**WORK INSTRUCTIONS**
Give again, word for word, every line below from the one that has "let b (i : Nat) : FVal" through the one that has "let holds (i", both included, and no others.

**RECORD SET**
/-- VCMP sets bit i of g[D] for the active lanes whose condition holds, four slots later (14 R403, 12 R361). FCMP likewise for the
quiet and signalling conditions; the flags of its lanes are sticky, and an enabled one traps (12 R360, R361, 05 R131, R132). -/
def Obligations.CompareResults : Prop :=
  (∀ (w : LaneWord) (s : State) (x : Ctx) (g : Machine.Group), LaneActs s x g w.hdr false → 4 ≤ w.d.toNat →
    Uses.ok { noUses with d := true, a := true, b := true, ty := [0, 1, 2, 3, 4, 5, 10, 11], md := [0, 1, 2, 3, 4, 5], lit := true } w →
    let e := Env.of s x g
    let wide := decide (w.ty.toNat = 10 ∨ w.ty.toNat = 11)
    OperandsReady e ([Opd.gw w.d false, Opd.vr w.a wide] ++ if w.lit then [] else [Opd.vr w.b wide]) →
    let a (i : Nat) : Int := readInt w.ty.toNat (e.val w.a.toNat i wide)
    let b (i : Nat) : Int := readInt w.ty.toNat (if w.lit then litPattern w else e.val w.b.toNat i wide)
    ∃ wr m, exec (.vcmp w) s = .next (issued s x g w.hdr 1 .none s g wr) ∧
      ScalarWrites e [(e.gmap w.d.toNat, m)] 4 wr ∧
      ∀ i, i < 32 → m.getLsbD i = (e.mask.getLsbD i && match w.md.toNat with
        | 0 => decide (a i = b i) | 1 => decide (a i ≠ b i) | 2 => decide (a i < b i)
        | 3 => decide (a i ≤ b i) | 4 => decide (a i > b i) | _ => decide (a i ≥ b i))) ∧
  (∀ (w : LaneWord) (s : State) (x : Ctx) (g : Machine.Group), LaneActs s x g w.hdr false → 4 ≤ w.d.toNat →
    Uses.ok { noUses with d := true, a := true, b := true, ty := [6, 7, 8], md := [0, 1, 2, 3, 4, 5, 6, 7], lit := true } w →
    let e := Env.of s x g
    OperandsReady e ([Opd.gw w.d false, Opd.vr w.a false] ++ if w.lit then [] else [Opd.vr w.b false]) →
    let a (i : Nat) : FVal := readFp w.ty.toNat (e.val w.a.toNat i false)
    let b (i : Nat) : FVal := readFp w.ty.toNat (if w.lit then w.x.toNat else e.val w.b.toNat i false)
    let un (i : Nat) : Bool := (a i).isNan || (b i).isNan
    let holds (i : Nat) : Bool := match w.md.toNat with
      | 0 => !un i && (a i).cmp (b i) == .eq | 1 => un i || (a i).cmp (b i) != .eq
      | 2 => !un i && (a i).cmp (b i) == .lt | 3 => !un i && (a i).cmp (b i) != .gt
      | 4 => !un i && (a i).cmp (b i) == .gt | 5 => !un i && (a i).cmp (b i) != .lt
      | 6 => !un i | _ => un i
    let invalid (i : Nat) : Bool := if 2 ≤ w.md.toNat ∧ w.md.toNat ≤ 5 then un i else (a i).sig || (b i).sig
    let nv : Bool := (List.range 32).any (fun i => e.mask.getLsbD i && invalid i)
    ((nv && g.gstat.getLsbD 8) = false →
      ∃ wr m, exec (.fcmp w) s = .next (issued s x g w.hdr 1 .none s g (wr ++ Pend.flags 4 (if nv then 1 else 0))) ∧
        ScalarWrites e [(e.gmap w.d.toNat, m)] 4 wr ∧ ∀ i, i < 32 → m.getLsbD i = (e.mask.getLsbD i && holds i)) ∧
    ((nv && g.gstat.getLsbD 8) = true →
      ∃ m : Lanes, exec (.fcmp w) s = .next (laneTrap s s.cur.core s.cur.ctx s.cur.group 0x014 false true 0 m 0) ∧
        ∀ i, i < 32 → m.getLsbD i = (e.mask.getLsbD i && invalid i)))

/-- The group scalar words write their result to g[D] one slot later where the execute mask is not zero (13 R367, R368). -/
def Obligations.GroupScalarResults : Prop :=
  ∀ (i : Instr) (s : State) (x : Ctx) (g : Machine.Group) (w : LaneWord) (ua ub : Bool) (f : W32 → W32 → W32),
    scalarWord i = some (w, ua, ub, f) → LaneActs s x g w.hdr false →
    Uses.ok { noUses with d := true, a := ua, b := ub, ty := [0, 1], lit := ub } w →
    let e := Env.of s x g
    OperandsReady e ([Opd.gw w.d false] ++ (if ua then [Opd.gr w.a false] else []) ++
      (if ub && !w.lit then [Opd.gr w.b false] else [])) →
    ∃ wr, exec i s = .next (issued s x g w.hdr 1 .none s g wr) ∧
      ScalarWrites e [(e.gmap w.d.toNat, f (e.gval w.a) (if w.lit then w.x else e.gval w.b))] 1 wr

/-- EXMSET, PRET, SFMT, TSHAPE, XPAT, SRD, SWR, LANEID and VNOP: what each writes, at its latency (12 R354, 14 R385, R388, R391,
06 R171, 15 R410, R422, R423, 13 R375). Model choices: SRD of GSTAT while a loop runs is deduced, log entry 41. -/
def Obligations.SpecialRegisterWords : Prop :=
  ∀ (w : LaneWord) (s : State) (x : Ctx) (g : Machine.Group),
    let e := Env.of s x g
    let n := w.x.toNat % 256
    (MayIssue s x g w { noUses with a := true } [Opd.gr w.a false] →
      Issues s x g (.exmset w) w.hdr s g (fun wr => ∃ p : Poison, p.lanes = 0 ∧
        wr = [Pend.special 8 1 ((g.pos.activity &&& e.gval w.a).zeroExtend 64) p])) ∧
    (MayIssue s x g w { noUses with a := true } [Opd.gr w.a false] →
      (g.pos.delivered = true ∨ (∀ d, x.descOf g.pos.seq = some d → d.ret = false) →
        Issues s x g (.pret w) w.hdr s g (fun wr => wr = [])) ∧
      (∀ d, x.descOf g.pos.seq = some d → d.ret = true → g.pos.delivered = false →
        Issues s x g (.pret w) w.hdr
          (s.setCtx s.cur.core s.cur.ctx { x with strm := { x.strm with returnQ := x.strm.returnQ.map (fun r =>
            if r.seq = g.pos.seq ∧ r.words.getD s.cur.group none = none
            then { r with words := r.words.set s.cur.group (some (e.gval w.a &&& g.pos.activity)),
                          poison := r.poison.set s.cur.group none } else r) } })
          { g with pos := { g.pos with delivered := true } } (fun wr => wr = []))) ∧
    (MayIssue s x g w { noUses with b := true, lit := true } (if w.lit then [] else [Opd.gr w.b false]) →
      Issues s x g (.sfmt w) w.hdr s g
        (SpecialWrite e 0 (((if w.lit then w.x else e.gval w.b) &&& 0xFFFFFF00).zeroExtend 64))) ∧
    (MayIssue s x g w { noUses with a := true, x := if w.a = 0 then 0x3F3F else 0 } (if w.a = 0 then [] else [Opd.gr w.a false]) →
      let v := if w.a = 0 then w.x.toNat else (e.gval w.a).toNat
      let rows := v / 256 % 64
      let cols := v % 64
      (1 ≤ rows ∧ rows ≤ 32 ∧ 1 ≤ cols ∧ cols ≤ 32 →
        Issues s x g (.tshape w) w.hdr s g (SpecialWrite e 1 (BitVec.ofNat 64 (32 * (rows - 1) + (cols - 1))))) ∧
      (¬ (1 ≤ rows ∧ rows ≤ 32 ∧ 1 ≤ cols ∧ cols ≤ 32) → WordTraps s g (.tshape w) 0x010)) ∧
    (MayIssue s x g w { noUses with a := true, x := 3 } [Opd.gr w.a true] →
      Issues s x g (.xpat w) w.hdr s g (SpecialWrite e (4 + w.x.toNat % 4)
        (BitVec.ofNat 64 (((e.gval w.a).toNat + 2 ^ 32 * (e.gval (w.a + 1)).toNat) % 2 ^ 38)))) ∧
    (∀ wide v, specialValue e n = some (wide, v) → MayIssue s x g w { noUses with d := true, x := 0xFF } [Opd.gw w.d wide] →
      Issues s x g (.srd w) w.hdr s g (ScalarWrites e (scalarPair e w.d wide v) 2)) ∧
    (n = 2 → g.loops = [] → MayIssue s x g w { noUses with d := true, x := 0xFF } [Opd.gw w.d false] →
      Issues s x g (.srd w) w.hdr s g (ScalarWrites e [(e.gmap w.d.toNat, g.gstat)] 2)) ∧
    (0x20 ≤ n → n < 0x28 → MayIssue s x g w { noUses with d := true, x := 0xFF } [Opd.gw w.d true] →
      Issues s x g (.srd w) w.hdr s g (ScalarWrites e (scalarPair e w.d true (featWord s (regionsOf s x.part) (n - 0x20))) 2)) ∧
    (n ≤ 2 → MayIssue s x g w { noUses with b := true, x := 0xFF } [Opd.gr w.b false] →
      Issues s x g (.swr w) w.hdr s g (SpecialWrite e n
        ((e.gval w.b &&& (if n = 0 then 0xFFFFFF00 else if n = 1 then 0x3FF else 0x1F3F)).zeroExtend 64))) ∧
    (MayIssue s x g w { noUses with d := true, x := 1 } [Opd.vw w.d false] →
      Issues s x g (.laneid w) w.hdr s g (LaneWrites e w false 1
        (fun _ i => if w.x.getLsbD 0 then (g.origin.getD i 0).toNat else i))) ∧
    (MayIssue s x g w noUses [] → Issues s x g (.vnop w) w.hdr s g (fun wr => wr = []))

/-- VOTE, VSHFL, VBCAST, VRED and VSCAN: their results over the active lanes (15 R412, R414-R416, R418, 14 R400, 05 R130). -/
def Obligations.CrossLaneResults : Prop :=
  ∀ (w : LaneWord) (s : State) (x : Ctx) (g : Machine.Group),
    let e := Env.of s x g
    let wide := decide (w.ty.toNat = 10 ∨ w.ty.toNat = 11)
    let act (i : Nat) : Prop := i < 32 ∧ e.mask.getLsbD i = true
    let el (i : Nat) : Nat := e.val w.a.toNat i wide
    let op := w.x.toNat % 8
    let ty := w.ty.toNat
    let v (i : Nat) : Nat := if e.mask.getLsbD i then el i else identityOf op ty
    let node (a b : Nat) : Nat := (nodeOf op ty w.md a b).1
    (4 ≤ w.d.toNat → MayIssue s x g w { noUses with d := true, a := true, md := [0, 1, 2, 3] } [Opd.gw w.d false, Opd.vr w.a false] →
      ∃ r : W32, Issues s x g (.vote w) w.hdr s g (ScalarWrites e [(e.gmap w.d.toNat, r)] 3) ∧
        (w.md = 0 → ∀ i, i < 32 → (r.getLsbD i = true ↔ act i ∧ e.val w.a.toNat i false ≠ 0)) ∧
        (w.md = 1 → r = 0 ∨ r = 1) ∧ (w.md = 1 → (r = 1 ↔ ∃ i, act i ∧ e.val w.a.toNat i false ≠ 0)) ∧
        (w.md = 2 → r = 0 ∨ r = 1) ∧ (w.md = 2 → (r = 1 ↔ ∀ i, act i → e.val w.a.toNat i false ≠ 0)) ∧
        (w.md = 3 → r = 0 ∨ r = 1) ∧
        (w.md = 3 → (r = 1 ↔ ∀ i j, act i → act j → e.val w.a.toNat i false = e.val w.a.toNat j false))) ∧
    (MayIssue s x g w { noUses with
        d := true, a := true, b := decide (w.x.toNat % 4 = 0), ty := [0, 10],
        x := if w.x.toNat % 4 = 0 then 0x3 else 0x1F03 }
        ([Opd.vw w.d wide, Opd.vr w.a wide] ++ if w.x.toNat % 4 = 0 then [Opd.vr w.b false] else []) →
      let k := w.x.toNat / 256 % 32
      let src (i : Nat) : Nat := match w.x.toNat % 4 with
        | 0 => e.val w.b.toNat i false % 32
        | 1 => i ^^^ k
        | 2 => if k ≤ i then i - k else i
        | _ => if i + k ≤ 31 then i + k else i
      Issues s x g (.vshfl w) w.hdr s g (LaneWrites e w wide 3 (fun _ i => el (src i)))) ∧
    (MayIssue s x g w { noUses with d := true, a := true, b := true, ty := [0, 10], x := if w.b = 0 then 0x1F else 0 }
        ([Opd.vw w.d wide, Opd.vr w.a wide] ++ if w.b = 0 then [] else [Opd.gr w.b false]) →
      Issues s x g (.vbcast w) w.hdr s g (LaneWrites e w wide 3
        (fun _ _ => el ((if w.b = 0 then w.x.toNat else (e.gval w.b).toNat) % 32)))) ∧
    (∀ scan : Bool, op < 6 → (ty = 6 ∨ ty = 7 ∨ ty = 8 → op < 3) → e.mask ≠ 0 →
      MayIssue s x g w { noUses with
        d := true, a := true, ty := [0, 1, 2, 3, 4, 5, 6, 7, 8, 10, 11], x := if scan then 0xF else 0x7,
        md := if op ≠ 0 then [0] else if ty = 6 ∨ ty = 7 ∨ ty = 8 then [0, 1, 2, 3, 4, 5, 6, 7] else [0, 4] }
        [Opd.vw w.d wide, Opd.vr w.a wide] →
      ∀ fl : W32,
        (∀ k, fl.getLsbD k = true ↔
          if scan then ∃ i, i < 31 ∧ (nodeOf op ty w.md (scanned node v i) (v (i + 1))).2.getLsbD k = true
          else ∃ n i, n < 5 ∧ i < 2 ^ (4 - n) ∧
            (nodeOf op ty w.md (treeNode node v n (2 * i)) (treeNode node v n (2 * i + 1))).2.getLsbD k = true) →
        let i : Instr := if scan then .vscan w else .vred w
        let r (i : Nat) : Nat := if !scan then treeNode node v 5 0
          else if w.x.getLsbD 3 then (if i = 0 then identityOf op ty else scanned node v (i - 1)) else scanned node v i
        (firstEnabled g.gstat fl = none → Issues s x g i w.hdr s g (fun wr =>
          ∃ wv, wr = wv ++ Pend.flags 8 fl ∧ LaneWrites e w wide 8 (fun _ i => heldAs ty (r i)) wv)) ∧
        ∀ k, firstEnabled g.gstat fl = some k → WordTraps s g i (0x014 + k))

/-- The lane words that trap whatever the execute mask holds, and the checks of the lane words in their order: where the word stands,
its reserved fields, its type, its register numbers, in the debug schedule mode its hazards; a word that must end its run and does
not; a double's lead, place and continuation (02 R39, R57, R64, 05 R125, 06 R163, 09 R244, R251, 10 R288, 15 R419). Model choices:
FMASK of a word-level trap is deduced, log entry 11. -/
def Obligations.LaneTraps : Prop :=
  ∀ (w : LaneWord) (s : State) (x : Ctx) (g : Machine.Group), s.grp? = some (x, g) →
    (Placed g w.hdr false → Uses.ok noUses w → WordTraps s g (.vbrk w) 0x01C) ∧
    (Placed g w.hdr false → Uses.ok { noUses with x := 0x3F } w →
      WordTraps s g (.vtrap w) (0x040 + w.x.toNat % 64)) ∧
    (∀ b : LaneBits, laneKind b ≠ 3 → Placed g (decodeHdr b) false → WordTraps s g (.illop b) 0x000) ∧
    (w.hdr.sw = true → w.hdr.fin = false → w.hdr.bnd = false →
      WordTraps s g (.vnop w) 0x006 ∧ WordTraps s g (.mwait w) 0x006) ∧
    (w.hdr.sw = false → 24 ≤ g.pos.slot → WordTraps s g (.vnop w) 0x007) ∧
    (∀ i, i = .mmodeT w ∨ i = .mmodeV w ∨ i = .vfence w ∨ i = .vxfence w → w.hdr.fin = false → w.hdr.bnd = false →
      WordTraps s g i 0x00C) ∧
    (∀ (y : ContWord) (i : Instr), i = .mloop w y ∨ i = .sunf w y →
      let lead := w.hdr.fin = false ∧ w.hdr.bnd = false ∧ w.hdr.sw = false
      let flags := y.hdr.sw = true → y.hdr.fin = true ∨ y.hdr.bnd = true
      (¬ lead → WordTraps s g i 0x008) ∧ (lead → ¬ flags → WordTraps s g i 0x006) ∧
      (lead → flags → 24 ≤ g.pos.slot → WordTraps s g i 0x007) ∧ (lead → flags → g.pos.slot = 23 → WordTraps s g i 0x008) ∧
      (lead → flags → g.pos.slot < 23 → y.kind ≠ 3 → WordTraps s g i 0x005)) ∧
    (∀ i v u vals ops, wordForm (Env.of s x g) i = some (v, u, vals, ops) → Placed g v.hdr false →
      (¬ u.clean v → WordTraps s g i 0x005) ∧ (u.clean v → vals = false → WordTraps s g i 0x005) ∧
      (u.clean v → vals = true → ¬ u.typed v → WordTraps s g i 0x013) ∧
      (u.ok v → vals = true → (∃ o ∈ ops, o.pair = true ∧ o.num % 2 = 1) → WordTraps s g i 0x009) ∧
      (u.ok v → vals = true → (∀ o ∈ ops, o.pair = true → o.num % 2 = 0) →
        ((∃ o ∈ ops, o.vec = true ∧ ∃ k ∈ o.names, x.n ≤ k) → WordTraps s g i 0x00A) ∧
        ((∀ o ∈ ops, o.vec = true → ∀ k ∈ o.names, k < x.n) → (∃ o ∈ ops, o.vec = false ∧ ∃ k ∈ o.names, x.q ≤ k) →
          WordTraps s g i 0x00B))) ∧
    ∀ i l, intLane i = some l → Placed g l.w.hdr false →
      let e := Env.of s x g
      let ops := l.ops e
      (l.uses.ok l.w → (∀ o ∈ ops, (o.pair = true → o.num % 2 = 0) ∧ ∀ k ∈ o.names, k < if o.vec then x.n else x.q) →
        x.debug = true → g.pos.exmask ≠ 0 →
        (e.owns ops (fun _ => true) = true → WordTraps s g i 0x019) ∧
        (e.owns ops (fun _ => true) = false → e.uncovered ops (fun _ => true) = true → WordTraps s g i 0x01B))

**FINISHED TASK**
    let b (i : Nat) : FVal := readFp w.ty.toNat (if w.lit then w.x.toNat else e.val w.b.toNat i false)
    let un (i : Nat) : Bool := (a i).isNan || (b i).isNan
    let holds (i : Nat) : Bool := match w.md.toNat with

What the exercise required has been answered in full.